Due to the macroeconomic and geopolitical concerns, many fundamentally strong stocks are trading much below their 52-week highs. With inflation easing and the Fed hinting at a slowdown in the pace of rate increases, investors could look to capitalize on the positive sentiment by buying fundamentally strong stocks, Lockheed Martin (LMT), Elevance Health (ELV), HCA Healthcare (HCA), Albertsons Companies (ACI) on their current dips. Read more…

CNBC's Jim Cramer believes the market's current rally could last through the middle of next month. The October producer price index data signaled that inflation is cooling. Moreover, the minutes from the Fed’s policy meeting earlier this month suggest that the central bank will slow down the current pace of rate hikes.

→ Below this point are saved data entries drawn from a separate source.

-- ==== Sys2Proof/Machine/Dispatch.lean ====
section
/-!
DEFINITION. One arm per command: the call of its meaning, or its rejection by name.
-/
namespace Sys2Proof.Machine
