-- ==== Sys2Proof/Machine/Core.lean ====
section
/-!
DEFINITION. The interface the host runs the model by.
-/
def Sys2Proof.core : Host.Core := { State := Sys2Proof.Machine.State, Fault := Sys2Proof.Machine.Fault, Refusal := Sys2Proof.Machine.Refusal, step := Sys2Proof.Machine.step, reset := Sys2Proof.Machine.State.reset }
end

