-- ==== Sys2Proof/Certificates/Slice0/Obligations.lean ====
section
/-!
DEFINITION. The statements about the model, for the provers: what each command does, the invariants of a step, and what the rules of the spec
say of the machine as a whole.
-/
open Sys2Proof Sys2Proof.Machine

/-- A step on a queue with a command at its front is that command's effect on the state with the queue's rest. -/
def Obligations.StepRunsTheFrontCommand : Prop :=
  ∀ (c : Instr) (q : List Instr) (s : State), step { s with pending := c :: q } = exec c { s with pending := q }

/-- On an empty queue the block idles for one TIME cycle (log entry 2, a choice of the model). With the islands running, the idle timers and
the stalled flume engines are taken first; then the clock, the PPS generators, the sentinel, the role wire, the clusters, the flume engines and
what follows from running time pass one cycle, and `now` and `run` each count it. With the islands stopped by a reset, a freeze or deep
standby, `run` stands and only the clock, the PPS generators, the sentinel and the role wire pass it; the clock itself stands then, unless a
freeze has TIME_RUN set. A reset pin that has been low for 100 ns is taken last (R65). -/
def Obligations.EmptyQueueLetsTimePass : Prop :=
  (∀ s r : State, s.pending = [] → active s = true → r = tickStalls (tickIdle s) →
    step s = .next (tickPins (tickSettle (tickFlume (tickClusters
      (tickWire (tickSen { ppsBack (tickClock r) with now := s.now + 1, run := s.run + 1 })))))))
  ∧ (∀ s : State, s.pending = [] → active s = false →
    step s = .next (tickPins (tickWire (tickSen { ppsBack (tickClock s) with now := s.now + 1, run := s.run }))))
  ∧ (∀ s : State, active s = false → s.frz.frozen = false → tickClock s = s)
  ∧ (∀ s : State, s.frz.frozen = true → s.frz.timeRun = false → tickClock s = s)

/-- No command faults or is refused, in any state, and none takes a command from the queue or puts one in: `step` alone does. -/
def Obligations.EveryCommandAnswersANextState : Prop :=
  ∀ (c : Instr) (s : State), ∃ t, exec c s = .next t ∧ t.pending = s.pending

/-- The invariant that every step keeps: the register file and tank memory stay in canonical form, NS stays below one second, ns32 stays
(SEC × 10⁹ + NS) mod 2³² (R97), and no set that R93 refuses waits. -/
def Obligations.EveryStepKeepsTheInvariant : Prop :=
  ∀ s t : State, Inv s → step s = .next t → Inv t

/-- The state after reset meets the invariant, with an empty queue, nothing listed in the register file or in tank memory, and the clock at
zero with an increment of 1.0 (R96). -/
def Obligations.ResetMeetsTheInvariant : Prop :=
  Inv State.reset ∧ State.reset.pending = [] ∧ State.reset.regs = [] ∧ State.reset.tnk.mem = []
  ∧ State.reset.clk.sec = 0 ∧ State.reset.clk.ns = 0 ∧ State.reset.clk.frac = 0 ∧ State.reset.clk.incInt = 1
  ∧ State.reset.clk.incFrac = 0 ∧ State.reset.pwr.porstLow = true

/-- What a write leaves in a register, field type by field type (R7, Table 0-2): a bit of a RW field, and of a RWL field whose block is not
locked, takes the written value; writing 1 clears a W1C bit and sets a W1S bit; every other bit stays. -/
def Obligations.RegisterFieldTypes : Prop :=
  ∀ (r : RegRow) (old v : Word) (i : Nat), i < 32 →
    r.rw &&& r.rwl = 0 → (r.rw ||| r.rwl) &&& r.w1c = 0 → (r.rw ||| r.rwl) &&& r.w1s = 0 → r.w1c &&& r.w1s = 0 →
    (r.rw.testBit i = true → ∀ l, (writeByType r l old v).getLsbD i = v.getLsbD i)
    ∧ (r.rwl.testBit i = true → (writeByType r false old v).getLsbD i = v.getLsbD i
        ∧ (writeByType r true old v).getLsbD i = old.getLsbD i)
    ∧ (r.w1c.testBit i = true → ∀ l, (writeByType r l old v).getLsbD i = (old.getLsbD i && !v.getLsbD i))
    ∧ (r.w1s.testBit i = true → ∀ l, (writeByType r l old v).getLsbD i = (old.getLsbD i || v.getLsbD i))
    ∧ (r.rw.testBit i = false → r.rwl.testBit i = false → r.w1c.testBit i = false → r.w1s.testBit i = false →
        ∀ l, (writeByType r l old v).getLsbD i = old.getLsbD i)

/-- Register accesses of the host (R5, R6, R7, R8, R28): a write that reaches a plain window acts by the field types and on that register
alone; an access that is not an aligned word, or to a block whose domain is off, has no effect but its cause and reads 0; a read of RC
fields outside the SLUICE and the port counters returns the value and clears them, or sets a highest value to what it measures now; a read of
the low word of a port counter is that counter's read (R147). -/
def Obligations.RegisterAccessEffects : Prop :=
  (∀ (f : Fin 4) (m : Fin 42) (a : Nat) (v : Word) (s : State) (r : RegRow), m.val = 36 + f.val → HostSees s a → s.pwr.resetRun = false →
    a % 4 = 0 → a / 0x100000 ∈ [0, 2, 8, 9, 12, 14] → findReg a = some r →
    exec (.registerWrite m a v) s
      = .next (blockIrq (irqStatus s) (regSet s (regKey f a) (writeByType r (locked s a) (regGet s (regKey f a)) v))))
  ∧ (∀ (f : Fin 4) (m : Fin 42) (a : Nat) (v : Word) (s : State), m.val = 36 + f.val → HostSees s a →
    a / 0x100000 ∈ [0, 2, 8, 9, 12, 14] → findReg a = none → exec (.registerWrite m a v) s = .next s)
  ∧ (∀ (f : Fin 4) (a : Nat) (w : Bool) (s : State), hostReach s a = true → inMailbox a = false →
    exec (.unalignedAccess f a w) s
      = .next (raise { regSet s Reg.GLB_ERR_ADDR (BitVec.ofNat 32 (f.val * 0x2000000 + a)) with rdata := 0 } Reg.GLB_CAUSE 0))
  ∧ (∀ (f : Fin 4) (a : Nat) (w : Bool) (s : State), hostReach s a = true → domOn s (addrDomain a) = false →
    exec (.domainOffAccess f a w) s
      = .next (raise { regSet s Reg.GLB_ERR_ADDR (BitVec.ofNat 32 (f.val * 0x2000000 + a)) with rdata := 0 } Reg.GLB_CAUSE 1))
  ∧ (∀ (f : Fin 4) (a : Nat) (s : State) (r : RegRow), HostSees s a → a % 4 = 0 → inMailbox a = false → a / 0x100000 ≠ 8 →
    counterAt a = none → findReg a = some r →
    exec (.rcRead f a) s
      = .next { regSet s (regKey f a) ((regGet s (regKey f a) &&& ~~~BitVec.ofNat 32 r.rc) ||| (highNow s a &&& BitVec.ofNat 32 r.rc)) with
          rdata := (regRead s f a).setWidth 64 })
  ∧ (∀ (f : Fin 4) (a p n : Nat) (s : State), HostSees s a → a % 4 = 0 → inMailbox a = false → counterAt a = some (p, n) →
    exec (.rcRead f a) s = .next (counterRead s p n))

/-- Crossings, ECC and scrubbing (R18, R19, R25, R26, R27): a word offered between two running islands is delivered once and counted; a
corrected error is counted by its memory's block; an uncorrectable one invalidates the entry and is reported as Table 1-12 states; a
scrub slot moves the position of its bank round. -/
def Obligations.CrossingEccAndScrubEffects : Prop :=
  (∀ (ch : Fin 90) (w : BitVec 512) (s : State), active s = true →
    crossOn s (crossEnds ch).1 = true → crossOn s (crossEnds ch).2 = true →
    ∃ l, l = tabSet (fun _ => (0, 0)) s.arch.crossing ch.val
          ((tabGet (fun _ => (0, 0)) s.arch.crossing ch.val).1 + 1, BitVec.ofNat 512 (w.toNat % 2 ^ crossWidth (ch.val / 2)))
      ∧ exec (.crossingWordDelivery ch w) s = .next { s with arch := { s.arch with crossing := l } })
  ∧ (∀ (m : EccMem) (i : Nat) (s : State) (cnt th cause bit : Nat), UnitRuns s (eccDomain m i) →
    eccCounter m = some (cnt, th, cause, bit) →
    ∃ t, t = count { s with arch := { s.arch with corrected := eccNote s.arch.corrected m i } } cnt cause
      ∧ exec (.correctableEccError m i) s = .next (if regGet t th ≤ regGet t cnt then raise t cause bit else t))
  ∧ (∀ (i : Nat) (s : State), UnitRuns s 3 →
    exec (.uncorrectableEccError .forwarding i) s
      = .next (raise (fdbSet { s with arch := { s.arch with uncorrectable := eccNote s.arch.uncorrectable .forwarding i } } i none) Reg.CIS_CAUSE 1))
  ∧ (∀ (i : Nat) (s : State), UnitRuns s 3 →
    exec (.uncorrectableEccError .stream i) s
      = .next (raise (regSet
          (hdgDrop (streamSet { s with arch := { s.arch with uncorrectable := eccNote s.arch.uncorrectable .stream i } } i (zeros 32)) 16)
          Reg.HDG_ECC_TABLE (BitVec.ofNat 32 (i % 2 ^ 17))) Reg.HDG_CAUSE 3))
  ∧ (∀ (i : Nat) (s : State), UnitRuns s 3 → i < 0x400000 →
    exec (.uncorrectableEccError .tank i) s
      = .next (tankPoison { s with arch := { s.arch with uncorrectable := eccNote s.arch.uncorrectable .tank i } } i))
  ∧ (∀ (i : Nat) (s : State), UnitRuns s 1 →
    exec (.uncorrectableEccError .supervisor i) s
      = .next (supervisorFatal { s with arch := { s.arch with uncorrectable := eccNote s.arch.uncorrectable .supervisor i } } 1))
  ∧ (∀ (bank : Fin 64) (s : State), UnitRuns s 4 →
    ∃ n, n = (tabGet (fun _ => 0) s.arch.scrub bank.val + 1) % 49152
      ∧ exec (.scrubSlot 0 bank) s = .next { s with arch := { s.arch with scrub := tabSet (fun _ => 0) s.arch.scrub bank.val n } })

Although there are concerns that the economy could be heading into a recession, many analysts believe it could be mild. Many fundamentally strong stocks with solid growth prospects have fallen considerably this year due to macroeconomic and geopolitical headwinds and are trading much below their 52-week highs.

To capitalize on the positive sentiment, investors could consider buying fundamentally strong stocks Lockheed Martin Corporation (LMT), Elevance Health Inc. (ELV), HCA Healthcare, Inc. (HCA), and Albertsons Companies, Inc. (ACI), which are trading much below their 52-week highs.

Lockheed Martin Corporation (LMT)

LMT is a security and aerospace company engaging in the research, design, development, manufacture, integration, and sustainment of technology systems, products, and services worldwide. It operates through four segments: Aeronautics, Missiles and Fire Control, Rotary and Mission Systems, and Space.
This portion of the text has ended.